It's 3 p.m., let's watch the Beastie Boys annihilate "Sabotage" on Letterman
It’s 3 p.m.! Let The A.V. Club briefly make use of the waning hours of your productivity with some pop culture ephemera pulled from the depths of YouTube.
The Beastie Boys were masters of synthesis, skipping from punk to hip-hop to jazz, from the east coast to the west, gradually sort of turning into avatars for that very ‘90s brand of everything-goes sample-crazy alt-rock collage. The only album of theirs, in fact, that didn’t herald some grand reinvention was 1994's Ill Communication, on which they took another crack at the sprawling, dusty live-musicianship of Check Your Head. (By the time of ‘98's Hello Nasty, they’d have moved on again.) Anyway, the album itself isn’t anyone’s favorite by the trio, but the singles sure fucking slam: “Root Down,” “Sure Shot,” “Get It Together,” and “Sabotage” are among the best tracks the Beasties ever created, thanks in part, you’ve got to assume, to their comfort with the style. For the first time in their career, they weren’t attempting something new.

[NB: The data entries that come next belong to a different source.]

theorem Hw.Wf.regEffect {r a2 half v} (w : h.Wf) : (h.regEffect r a2 half v).Wf := by
  unfold Hw.regEffect
  extract_lets
  split
  · exact w.coreCacheWrite
  · exact w.dieCacheWrite
  · exact w.secactWrite
  · exact w.migrateWrite
  · exact w.fenceSet.engFenced
  · exact w.fenceSet.engFenced
  · exact w.rcwayWrite
  · exact w.hotctlWrite
  · exact w.hotsnapWrite
  · exact w.isetA
  · exact w.isetB
  · exact w.scrubWrite
  · exact w.spareWrite
  · exact w.recalWrite
  · exact w.qctlWrite
  · exact w.doorbell
  · exact w.elcpwrWrite
  · exact w.sppwrWrite
  · exact w.dbgWrite
  · exact w.ucodeWrite
  · exact w.fwWrite
  · exact w.updWrite
  · exact w.slinkWrite
  · exact w.slinkWrite
  · exact w.lathWrite
  · exact w.lathWrite
  · exact w.cfgCtlWrite
  · exact w.confirmWrite
  · exact w.explicitWrite
  · exact w.domWrite
  · exact w.edgeWrite
  · exact w.writeFields.setFld
  · exact w.swctlWrite
  · exact w.rngcmdWrite
  · exact w.sengWrite
  · exact w.keyrevWrite
  · exact w.floorWrite
  · exact w.flashWrite
  · exact w.mextWrite
  · exact w.mtrxCmdWrite
  · exact w.mtrxRingWrite
  · exact w.evrCtlWrite
  · exact w.onlineWrite
  · exact w.errstatWrite
  · exact w.errstatWrite
  · exact w.errstatWrite
  · exact w.errstatWrite
  · exact w.errstatWrite
  · exact w.errstatWrite
  · exact .ite w.pmpWrite w.writeFields

theorem Hw.Wf.winWriteHalf {a1 pa half v} (w : h.Wf) : (h.winWriteHalf a1 pa half v).Wf := by
  unfold Hw.winWriteHalf
  obtain _ | _ := hostSpAt pa
  · dsimp -zeta only
    obtain _ | _ := findReg pa
    · exact w.refuseReg
    · exact .ite w (w.permit fun w => w.regEffect)
  · exact w.hostSp

theorem Hw.Wf.winWrite {a1 pa size v} (w : h.Wf) : (h.winWrite a1 pa size v).Wf := by
  unfold Hw.winWrite
  obtain _ | _ := halfOf pa size
  · exact w.refuseReg
  · exact w.winWriteHalf

theorem Hw.Wf.execRegisterWrite {who pa half v} (w : s.hw.Wf) : Kept (Machine.execRegisterWrite who pa half v s) := .onHw (.ite w.winWriteHalf w.refuseReg)

theorem Hw.Wf.safePoint {r} (w : h.Wf) : (h.safePoint r).Wf := by
  unfold Hw.safePoint
  refine .ite w ?_
  split
  · exact w.queueBaseApply
  · exact w.isetApplied
  · exact w.isetApplied
  · exact .ite w w.applyShadow.setReg
  · exact w.applyShadow

theorem Hw.Wf.execSafePointApply {pa} (w : s.hw.Wf) : Kept (Machine.execSafePointApply pa s) := by
  unfold Machine.execSafePointApply
  refine .onHw ?_
  obtain _ | _ := findReg pa.toNat
  · exact w
  · exact w.safePoint
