-- ==== Sys2Proof/Machine/SchemeNone.lean ====
section
/-! DEFINITION. The rows of Scheme None (spec/40_scheme_none.md R90 to R93) and the forwarded
transactions of every scheme (R94). -/

namespace Sys2Proof.Machine

/-- `N.RD.ROM` (R90): the ROM byte at the literal address. -/
def execNRdRom (a : Addr) (s : State) : Result :=
  unlessFatal s <| onNone s <| readRom a.toNat a s

/-- `N.WR.ROM` (R91): discarded, before any offset is formed. -/
def execNWrRom (_a : Addr) (_v : Byte) (s : State) : Result :=
  unlessFatal s <| onNone s <| ignoreWrite s

/-- `N.RD.X` (R92): `raise UnmappedAddress(A, 0)`. -/
def execNRdX (a : Addr) (s : State) : Result :=
  unlessFatal s <| onNone s <| .next (fatalEntry .unmappedAddress a 0 s)

/-- `N.WR.X` (R93): `raise UnmappedAddress(A, v)`. -/
def execNWrX (a : Addr) (v : Byte) (s : State) : Result :=
  unlessFatal s <| onNone s <| .next (fatalEntry .unmappedAddress a v s)

/-- `FWD.8` (R94), under any scheme. -/
def execFwd8 (_sch : Scheme) (w : Dir) (_a : Addr) (_v : Byte) (s : State) : Result :=
  unlessFatal s <| .next (forward w s)

/-- `FWD.C` (R94), under any scheme. -/
def execFwdC (_sch : Scheme) (w : Dir) (_a : Addr) (_v : Byte) (s : State) : Result :=
  unlessFatal s <| .next (forward w s)

end Sys2Proof.Machine
end

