-- ==== Sys2Proof/Machine/SchemeThree.lean ====
section
/-! DEFINITION. The rows of Scheme3 (spec/42_scheme3.md R120 to R128). -/

namespace Sys2Proof.Machine

/-- A control-range write of Scheme3: registers replaced, `Ack`. -/
def writeScheme3 (s : State) (f : Scheme3Regs → Scheme3Regs) : Result :=
  unlessFatal s <| onScheme3 s fun r => .next ((s.setBank (.scheme3 (f r))).answer .ack)

/-- `S3.WR.EN` (R120). -/
def execS3WrEn (_a : Addr) (v : Byte) (s : State) : Result :=
  writeScheme3 s fun r => { r with enable := enableOf v }

/-- `S3.WR.ROMB` (R121). -/
def execS3WrRomb (_a : Addr) (v : Byte) (s : State) : Result :=
  writeScheme3 s fun r => { r with romBank := bank7Of v }

/-- `S3.WR.SEL` (R122): an undefined selection is stored as such, and noted. -/
def execS3WrSel (a : Addr) (v : Byte) (s : State) : Result :=
  unlessFatal s <| onScheme3 s fun r =>
    let s' := s.setBank (.scheme3 { r with select := selectOf v })
    if selectOf v = .undefined then .next (recoverableEntry .undefinedRegisterSelect a v .ack s')
    else .next (s'.answer .ack)

/-- The latch protocol (R123): 0 arms, 1 while armed copies, everything else disarms. -/
def Scheme3Regs.latchWrite (r : Scheme3Regs) (v : Byte) : Scheme3Regs :=
  if v = 0x00 then { r with latch := .armed }
  else if v = 0x01 ∧ r.latch = .armed then { r.latchCopy with latch := .idle }
  else { r with latch := .idle }

/-- `S3.WR.LATCH` (R123). -/
def execS3WrLatch (_a : Addr) (v : Byte) (s : State) : Result :=
  writeScheme3 s fun r => r.latchWrite v

/-- `S3.RD.ROM0` (R124): bank 0 at the literal address. -/
def execS3RdRom0 (a : Addr) (s : State) : Result :=
  unlessFatal s <| onScheme3 s fun _ => readRom (romOffset 0 a) a s

/-- `S3.RD.ROMX` (R125). -/
def execS3RdRomx (a : Addr) (s : State) : Result :=
  unlessFatal s <| onScheme3 s fun r => readRom (romOffset r.romBank.toNat a) a s

/-- `S3.RD.X` (R127): gate, then selection, then bounds (R184). An RTC read returns the snapshot (R147). -/
def execS3RdX (a : Addr) (s : State) : Result :=
  unlessFatal s <| onScheme3 s fun r =>
    if r.enable then
      match r.select with
      | .ramBank n => readRam (ramOffset n.toNat a) a s
      | .rtc x => .next (s.answer (.data (r.snap.get x)))
      | .undefined => readOpenBus s
    else readOpenBus s

/-- `S3.WR.X` (R128): gate, then selection, then bounds. An RTC write reaches the live register (R146). -/
def execS3WrX (a : Addr) (v : Byte) (s : State) : Result :=
  unlessFatal s <| onScheme3 s fun r =>
    if r.enable then
      match r.select with
      | .ramBank n => writeRam (ramOffset n.toNat a) a v s
      | .rtc x => .next ((s.setBank (.scheme3 { r with live := r.live.set x v })).answer .ack)
      | .undefined => ignoreWrite s
    else ignoreWrite s

end Sys2Proof.Machine
end

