-- ==== Sys2Proof/Laws/Decode.lean ====
section
/-! SUPPORT. Laws of the decoder: the fields of `transaction`, and the row of a word, which depends on its
top six bits alone ("every range is selected by the top three address bits", R45). -/

namespace Sys2Proof

@[simp] theorem Scheme.ofTag_tag (sch : Scheme) : Scheme.ofTag sch.tag = sch := by cases sch <;> rfl

@[simp] theorem Dir.ofBit_bit (w : Dir) : Dir.ofBit w.bit = w := by cases w <;> rfl

theorem Scheme.tag_eq_reserved {sch : Scheme} : sch.tag = 0b10 ↔ sch = .unsupported := by
  cases sch <;> decide

section Fields

variable (sch : Scheme) (w : Dir) (a : Addr) (d : Byte)

/-- Bit `k` of `T = {S, W, A, D}`. -/
theorem transaction_getLsbD (k : Nat) :
    (transaction sch w a d).getLsbD k =
      if k < 8 then d.getLsbD k
      else if k < 24 then a.getLsbD (k - 8)
      else if k < 25 then w.bit.getLsbD (k - 24)
      else sch.tag.getLsbD (k - 25) := by
  simp only [transaction, BitVec.getLsbD_append]
  by_cases h8 : k < 8
  · simp [h8]
  · by_cases h24 : k < 24
    · simp [h8, h24, show k - 8 < 16 by omega]
    · by_cases h25 : k < 25
      · obtain rfl : k = 24 := by omega
        simp
      · simp [h8, h24, h25, show ¬ k - 8 < 16 by omega, show ¬ k - 8 - 16 < 1 by omega,
          show k - 8 - 16 - 1 = k - 25 by omega]

@[simp] theorem fieldD_transaction : fieldD (transaction sch w a d) = d := by
  apply BitVec.eq_of_getLsbD_eq
  intro i hi
  simp only [fieldD, BitVec.getLsbD_extractLsb, transaction_getLsbD, Nat.zero_add]
  rw [if_pos (by omega)]
  simp; omega

@[simp] theorem fieldA_transaction : fieldA (transaction sch w a d) = a := by
  apply BitVec.eq_of_getLsbD_eq
  intro i hi
  simp only [fieldA, BitVec.getLsbD_extractLsb, transaction_getLsbD]
  rw [if_neg (by omega), if_pos (by omega)]
  simp; omega

@[simp] theorem fieldW_transaction : fieldW (transaction sch w a d) = w.bit := by
  apply BitVec.eq_of_getLsbD_eq
  intro i hi
  simp only [fieldW, BitVec.getLsbD_extractLsb, transaction_getLsbD]
  rw [if_neg (by omega), if_neg (by omega), if_pos (by omega)]
  simp; omega

@[simp] theorem fieldS_transaction : fieldS (transaction sch w a d) = sch.tag := by
  apply BitVec.eq_of_getLsbD_eq
  intro i hi
  simp only [fieldS, BitVec.getLsbD_extractLsb, transaction_getLsbD]
  rw [if_neg (by omega), if_neg (by omega), if_neg (by omega)]
  simp; omega

end Fields

/-- The top six bits of `T`: `S`, `W` and `A[15:13]`. -/
def headBits (t : BusWord) : BitVec 6 := t.extractLsb 26 21

/-- A row's match and mask on the top six bits. -/
def BusRow.headHits (r : BusRow) (x : BitVec 6) : Bool :=
  x &&& headBits r.pattern.2 == headBits r.pattern.1

/-- No row tests a bit below the top six. -/
theorem BusRow.low_bits_free (r : BusRow) (k : Nat) (hk : k < 21) :
    r.pattern.2.getLsbD k = false ∧ r.pattern.1.getLsbD k = false := by
  have h : ∀ k : Fin 21, r.pattern.2.getLsbD k = false ∧ r.pattern.1.getLsbD k = false := by
    cases r <;> decide
  exact h ⟨k, hk⟩

/-- Whether a row matches is decided by the top six bits. -/
theorem BusRow.hits_eq_headHits (r : BusRow) (t : BusWord) : r.hits t = r.headHits (headBits t) := by
  unfold BusRow.hits BusRow.headHits
  rw [Bool.eq_iff_iff, beq_iff_eq, beq_iff_eq]
  constructor
  · intro h
    rw [← h]
    simp only [headBits]
    apply BitVec.eq_of_getLsbD_eq
    intro i hi
    have h5 : i ≤ 5 := by omega
    simp [h5]
  · intro h
    apply BitVec.eq_of_getLsbD_eq
    intro k hk
    by_cases h21 : k < 21
    · simp [r.low_bits_free k h21]
    · have h6 : k - 21 < 6 := by omega
      have := congrArg (fun x => x.getLsbD (k - 21)) h
      simp only [headBits, BitVec.getLsbD_and, BitVec.getLsbD_extractLsb,
        show 21 + (k - 21) = k by omega] at this
      simpa [h6] using this

/-- The row of a word, from its top six bits. -/
def rowOfHead (x : BitVec 6) : Option BusRow := BusRow.all.find? (·.headHits x)

theorem rowOf_eq_rowOfHead (t : BusWord) : rowOf t = rowOfHead (headBits t) := by
  unfold rowOf rowOfHead
  congr 1
  funext r
  exact r.hits_eq_headHits t

/-- The top six bits of `T = {S, W, A, D}`. -/
theorem headBits_transaction (sch : Scheme) (w : Dir) (a : Addr) (d : Byte) :
    headBits (transaction sch w a d) = sch.tag ++ w.bit ++ a.extractLsb 15 13 := by
  apply BitVec.eq_of_getLsbD_eq
  intro i hi
  simp only [headBits, BitVec.getLsbD_extractLsb, transaction_getLsbD, BitVec.getLsbD_append]
  rcases (show i = 0 ∨ i = 1 ∨ i = 2 ∨ i = 3 ∨ i = 4 ∨ i = 5 by omega) with
    rfl | rfl | rfl | rfl | rfl | rfl <;> simp

/-- `A[15:13]`, as a number, is `A` divided by 0x2000. -/
theorem toNat_rangeSelect (a : Addr) : (a.extractLsb 15 13).toNat = a.toNat / 8192 := by
  have := a.isLt
  simp only [BitVec.extractLsb_toNat, Nat.shiftRight_eq_div_pow]
  omega

end Sys2Proof
end

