theorem readRom_withEvents (off : Nat) (a : Addr) :
    readRom off a (s.withEvents evs) = resultWithEvents evs (readRom off a s) := by
  unfold readRom
  rw [apply_ite (resultWithEvents evs)]
  rfl

theorem readRam_withEvents (off : Nat) (a : Addr) :
    readRam off a (s.withEvents evs) = resultWithEvents evs (readRam off a s) := by
  unfold readRam
  rw [apply_ite (resultWithEvents evs)]
  rfl

theorem writeRam_withEvents (off : Nat) (a : Addr) (v : Byte) :
    writeRam off a v (s.withEvents evs) = resultWithEvents evs (writeRam off a v s) := by
  unfold writeRam
  rw [apply_ite (resultWithEvents evs)]
  rfl

theorem forward_withEvents (w : Dir) : forward w (s.withEvents evs) = (forward w s).withEvents evs := by
  cases w <;> rfl

/-- A row of Scheme None, given what stands behind its gates. -/
theorem gatedNone_withEvents {k k' : Result} (h : k' = resultWithEvents evs k) :
    unlessFatal (s.withEvents evs) (onNone (s.withEvents evs) k') =
      resultWithEvents evs (unlessFatal s (onNone s k)) := by
  rw [h, onNone_withEvents, unlessFatal_withEvents]

theorem gatedScheme1_withEvents {k k' : Scheme1Regs → Result} (h : ∀ r, k' r = resultWithEvents evs (k r)) :
    unlessFatal (s.withEvents evs) (onScheme1 (s.withEvents evs) k') =
      resultWithEvents evs (unlessFatal s (onScheme1 s k)) := by
  rw [funext h, onScheme1_withEvents, unlessFatal_withEvents]

theorem gatedScheme3_withEvents {k k' : Scheme3Regs → Result} (h : ∀ r, k' r = resultWithEvents evs (k r)) :
    unlessFatal (s.withEvents evs) (onScheme3 (s.withEvents evs) k') =
      resultWithEvents evs (unlessFatal s (onScheme3 s k)) := by
  rw [funext h, onScheme3_withEvents, unlessFatal_withEvents]

theorem exec_withEvents {i : Instr} (hbus : i.isBus = true) :
    exec i (s.withEvents evs) = resultWithEvents evs (exec i s) := by
  cases i with
  | poll | cpu | disp | tmr | yield | stopped => cases hbus
  | nRdRom => exact gatedNone_withEvents s evs (readRom_withEvents s evs _ _)
  | nWrRom | nRdX | nWrX => exact gatedNone_withEvents s evs rfl
  | s1WrRamen | s1WrRomlo | s1WrUpper | s1WrMode => exact gatedScheme1_withEvents s evs fun _ => rfl
  | s1RdRom0 | s1RdRomx => exact gatedScheme1_withEvents s evs fun _ => readRom_withEvents s evs _ _
  | s1RdXram =>
    refine gatedScheme1_withEvents s evs fun r => ?_
    split
    exacts [readRam_withEvents s evs _ _, rfl]
  | s1WrXram =>
    refine gatedScheme1_withEvents s evs fun r => ?_
    split
    exacts [writeRam_withEvents s evs _ _ _, rfl]
  | s3WrEn | s3WrRomb | s3WrLatch => exact gatedScheme3_withEvents s evs fun _ => rfl
  | s3WrSel =>
    refine gatedScheme3_withEvents s evs fun r => ?_
    dsimp only
    split <;> rfl
  | s3RdRom0 | s3RdRomx => exact gatedScheme3_withEvents s evs fun _ => readRom_withEvents s evs _ _
  | s3RdX =>
    refine gatedScheme3_withEvents s evs fun r => ?_
    split
    · split
      exacts [readRam_withEvents s evs _ _, rfl, rfl]
    · rfl
  | s3WrX =>
    refine gatedScheme3_withEvents s evs fun r => ?_
    split
    · split
      exacts [writeRam_withEvents s evs _ _ _, rfl, rfl]
    · rfl
  | fwd8 sch w | fwdC sch w =>
    exact (congrArg (fun t => unlessFatal _ (.next t)) (forward_withEvents s evs w)).trans
      (unlessFatal_withEvents s evs (.next (forward w s)))

/-- A transaction that answers does so whatever the coming events are, and keeps them. -/
theorem transact_withEvents {x : Access} {t : State} (h : transact x s = .next t) :
    transact x (s.withEvents evs) = .next (t.withEvents evs) := by
  unfold transact runWord at h ⊢
  show (match decode (.bus (x.word s.scheme)) with
    | .ok i => exec i (s.withEvents evs)
    | .error _ => .refused .undecodable) = .next (t.withEvents evs)
  cases hdecode : decode (.bus (x.word s.scheme)) with
  | error => rw [hdecode] at h; cases h
  | ok i =>
    rw [hdecode] at h
    dsimp only at h ⊢
    rw [exec_withEvents s evs (isBus_of_decode_bus hdecode), h]
    rfl

end WithEvents

/-! ### A stage and its script -/

/-- What a transaction does to the scheduler, and that it raises no strobe. -/
theorem transact_scheduler {x : Access} {s t : State} (h : transact x s = .next t) :
    t.cycleCounter = s.cycleCounter ∧ t.events = s.events ∧ t.exitLevels = s.exitLevels ∧
      t.ports.raised = [] ∧
      (t.phase = s.phase ∧ t.fatal = s.fatal ∨ t.phase = .stopped ∧ s.fatal = none ∧ t.fatal ≠ none) := by
  obtain ⟨i, hword, hexec⟩ := transact_next h
  have hbus := isBus_of_encode_bus hword
  obtain ⟨hcounter, hevents, hexit, hphase⟩ := exec_bus_scheduler hbus hexec
  exact ⟨hcounter, hevents, hexit, exec_bus_raised hbus hexec, hphase⟩
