-- ==== Sys2Proof/Syntax.lean ====
section
/-! DEFINITION. The commands the block takes, one constructor per row of spec/opcode_table.json, and the data they
carry: messages and flits of the Oluba links, management entries, and what a measurement or a test found. The tally
instructions carry their register numbers; a unit's instruction carries the word the unit fetched and, where the rule
checks residues, the number `mm` of residue mismatches its execution meets. -/

namespace Sys2Proof

/-- A message as Table 10-5 lays it out, with the fields of its flits' header it depends on (Table 10-4). -/
structure Msg where
  vc : Nat
  ordered : Bool
  src : Nat
  dst : Nat
  addr : Dword
  tag : Nat
  op : Nat
  status : Nat
  len : Nat
  data : List Byte
deriving DecidableEq, Repr, Inhabited

/-- A sequenced flit as the routers see it (Table 10-4): its header fields and the 240 payload bytes. -/
structure MsgFlit where
  vc : Nat
  first : Bool
  ordered : Bool
  nm : Bool
  hops : Nat
  dst : Nat
  src : Nat
  via : Nat
  payload : List Byte
deriving DecidableEq, Repr, Inhabited

/-- CAPS payload, Table 10-9. -/
structure CapsPayload where
  stack : Nat
  adit : Nat
  revMax : Nat
  revMin : Nat
  lanes : Nat
  rate : Nat
  fieldId : Nat
  reserved : Nat
  shared : List Nat
  seen : Bool
deriving DecidableEq, Repr, Inhabited

/-- TIME payload, Table 11-5; stamps are counts of 1/256 ns modulo 2^64. -/
structure TimePayload where
  distance : Nat
  gm : Nat
  prio : Nat
  tTx : Nat
  tEcho : Nat
  tRx : Nat
deriving DecidableEq, Repr, Inhabited

/-- Member entry, Table 11-4. -/
structure MemberEntry where
  stack : Nat
  member : Bool
  incarnation : Nat
  serial : Nat
deriving DecidableEq, Repr, Inhabited

/-- What resets the PCIe partition (R338, R393). -/
inductive PcieReset where
  | perst | hotReset | linkDown | pclkLoss | pfFlr
deriving DecidableEq, Repr, Inhabited

/-- A PLDM monitoring request (R436): a numeric sensor of Table 15-6, or the inlet-air effecter in 0.125 °C. -/
inductive PldmQuery where
  | readSensor (id : Nat) | setInletAir (t : Int)
deriving DecidableEq, Repr, Inhabited

/-- A PLDM firmware-update command as it reaches the loader (R474, DSP0267). -/
inductive FwCommand where
  | begin_ (kind len : Nat) | push (chunk : List Byte) | end_ | abort
deriving DecidableEq, Repr, Inhabited

/-- A unit that fails assay: its grain code and index (Table 16-6), whether a checker self-test failed it, and that
checker's kind (Table 18-8). Grain 0 is an essential unit. -/
structure AssayFail where
  grain : Nat
  index : Nat
  checker : Option Nat
deriving DecidableEq, Repr, Inhabited

/-- What CHARTER reads in the flash: whether the device answers with the right capacity (R512), and the charter
fields the image carries, each with its number and its values (Table 16-14). -/
structure CharterRead where
  flashOk : Bool
  fields : List (Nat × List Nat)
  crc : Nat
deriving DecidableEq, Repr, Inhabited

/-- Where an SPDM message came from (R487): the DOE mailbox or the management channel of an adit. -/
inductive SpdmChannel where
  | doe | field (adit stack : Nat)
deriving DecidableEq, Repr, Inhabited

/-- What a function's configuration space reports (R339, R340, R347): the identity of Table 12-1, a capability of Table
12-2 by its row, and the fields of the capabilities that the spec gives values for. -/
inductive CfgReg where
  | vendorId | deviceId | revisionId | classCode | headerType | subsysVendorId | subsysId | serialNumber
  | capability (row : Nat) | maxPayload | maxReadRequest | completionTimeout | tag10 | powerState | msixSize
  | msixPending (vector : Nat) | totalVfs | firstVfOffset | vfStride | numVfs | vfEnable | barSize | vfBarSize
  | ariHierarchy | aerPoisoned
deriving DecidableEq, Repr, Inhabited

/-- An access of a function's configuration space or MSI-X table, for which the table has no row of its own and which comes
with BUS_MASTER_ENABLE: none, a read, Device Control and Device Control 2, MSI-X Message Control, an entry of the MSI-X
table, or a clear of the AER status. [DESIGN CHOICE: log entry 83] -/
inductive CfgOp where
  | none
  | read (reg : CfgReg)
  | devCtl (mps mrrs : Nat) (tag10 : Bool) (timeoutNs : Nat)
  | msixCtl (en maskAll : Bool)
  | msixEntry (vector addr data : Nat) (masked : Bool)
  | aerClear
  | ariHierarchy (en : Bool)
deriving DecidableEq, Repr, Inhabited
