-- ==== Sys2Proof/Decode.lean ====
section
/-! DEFINITION. The command a word spells. No row of spec/opcode_table.json gives bits: the block's commands are events and
accesses, not encoded words, so no word spells one (log entry 1). The crew extension's instructions have an encoding of
their own in the spec (R159), decoded here. -/

namespace Sys2Proof

/-- The command that `nbits` bits `w`, numbered as spec/opcode_table.json numbers them, spell: none, for the table gives
no row any bits. [DESIGN CHOICE: log entry 1] -/
def decodeTableWord (_nbits _w : Nat) : Option Instr := none

/-! ### The crew extension (R159) -/

/-- An instruction word of the crew extension: R-type, custom-0 opcode (R159). -/
def rType (funct3 funct7 rd rs1 rs2 : Nat) : Word :=
  BitVec.ofNat 32 (0x0B + 2 ^ 7 * rd + 2 ^ 12 * funct3 + 2 ^ 15 * rs1 + 2 ^ 20 * rs2 + 2 ^ 25 * funct7)

/-- The command that an instruction word of the crew extension spells in the tally of crew `c` (Table 6-2): any other funct3
or funct7 is an illegal-instruction trap, cause 2, whose mtval is the word. None: the word has another major opcode.
[PRESUMED: log entry 149] -/
def decodeCrewExt (c : Nat) (w : Word) : Option Instr :=
  let n := w.toNat
  let rd := n / 2 ^ 7 % 32
  let rs1 := n / 2 ^ 15 % 32
  let rs2 := n / 2 ^ 20 % 32
  if n % 128 ≠ 0x0B then none
  else some (match n / 2 ^ 12 % 8, n / 2 ^ 25 with
    | 0, 0 => .cutPush c rd rs1 rs2
    | 0, 1 => .tblLoad c rd rs1 rs2
    | 0, 2 => .blkRel c rs1 rs2
    | 1, 0 => .drsLaunch c rs1 rs2
    | 1, 1 => .sqDrop c rd rs1
    | 2, 0 => .xfer c rd rs1
    | 3, 0 => .cplGet c rd
    | 3, 1 => .cplWait c rd rs1
    | 4, 0 => .tokAcq c rd rs1
    | 4, 1 => .tokRel c rs1
    | 4, 2 => .notice c rd rs1 rs2
    | 4, 3 => .hbeat c rs1
    | 4, 4 => .tokStat c rd rs1
    | 5, 0 => .arrSend c rd rs1
    | 5, 1 => .arrRead c rd rs1
    | 5, 2 => .arrWait c rd rs1 rs2
    | 5, 3 => .arrClr c rs1
    | 5, 4 => .arrPoison c rd rs1
    | 6, 0 => .crewStat c rd
    | _, _ => .tlyTrap c 2 (w.setWidth 64))

/-- The instruction word of a command of the crew extension, from the same table; fields that it does not use are zero. -/
def encodeCrewExt (i : Instr) : Option Word :=
  match i with
  | .cutPush _ rd rs1 rs2 => some (rType 0 0 rd rs1 rs2)
  | .tblLoad _ rd rs1 rs2 => some (rType 0 1 rd rs1 rs2)
  | .blkRel _ rs1 rs2 => some (rType 0 2 0 rs1 rs2)
  | .drsLaunch _ rs1 rs2 => some (rType 1 0 0 rs1 rs2)
  | .sqDrop _ rd rs1 => some (rType 1 1 rd rs1 0)
  | .xfer _ rd rs1 => some (rType 2 0 rd rs1 0)
  | .cplGet _ rd => some (rType 3 0 rd 0 0)
  | .cplWait _ rd rs1 => some (rType 3 1 rd rs1 0)
  | .tokAcq _ rd rs1 => some (rType 4 0 rd rs1 0)
  | .tokRel _ rs1 => some (rType 4 1 0 rs1 0)
  | .notice _ rd rs1 rs2 => some (rType 4 2 rd rs1 rs2)
  | .hbeat _ rs1 => some (rType 4 3 0 rs1 0)
  | .tokStat _ rd rs1 => some (rType 4 4 rd rs1 0)
  | .arrSend _ rd rs1 => some (rType 5 0 rd rs1 0)
  | .arrRead _ rd rs1 => some (rType 5 1 rd rs1 0)
  | .arrWait _ rd rs1 rs2 => some (rType 5 2 rd rs1 rs2)
  | .arrClr _ rs1 => some (rType 5 3 0 rs1 0)
  | .arrPoison _ rd rs1 => some (rType 5 4 rd rs1 0)
  | .crewStat _ rd => some (rType 6 0 rd 0 0)
  | _ => none

end Sys2Proof
end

Their performance on Letterman a few months after the record’s release is noteworthy not just because you can see Letterman introduce them with characteristic sarcasm as “fly, fresh, dope, and phat,” and not just because you get to see the track’s enormous wall of sound recreated in real time, with pulses of organ, supplemental drum rolls, and Ad-Rock’s effortless one-chord riff. No, the real reason to watch the clip is to bear witness to the way the group managed to get a different type of hat for every single person on stage, taking the stage with a baseball hat, two types of flat-caps, a sideways visor, a bucket hat, and a beanie, all at the same time. It was a great era for the Beastie Boys, and also for hats.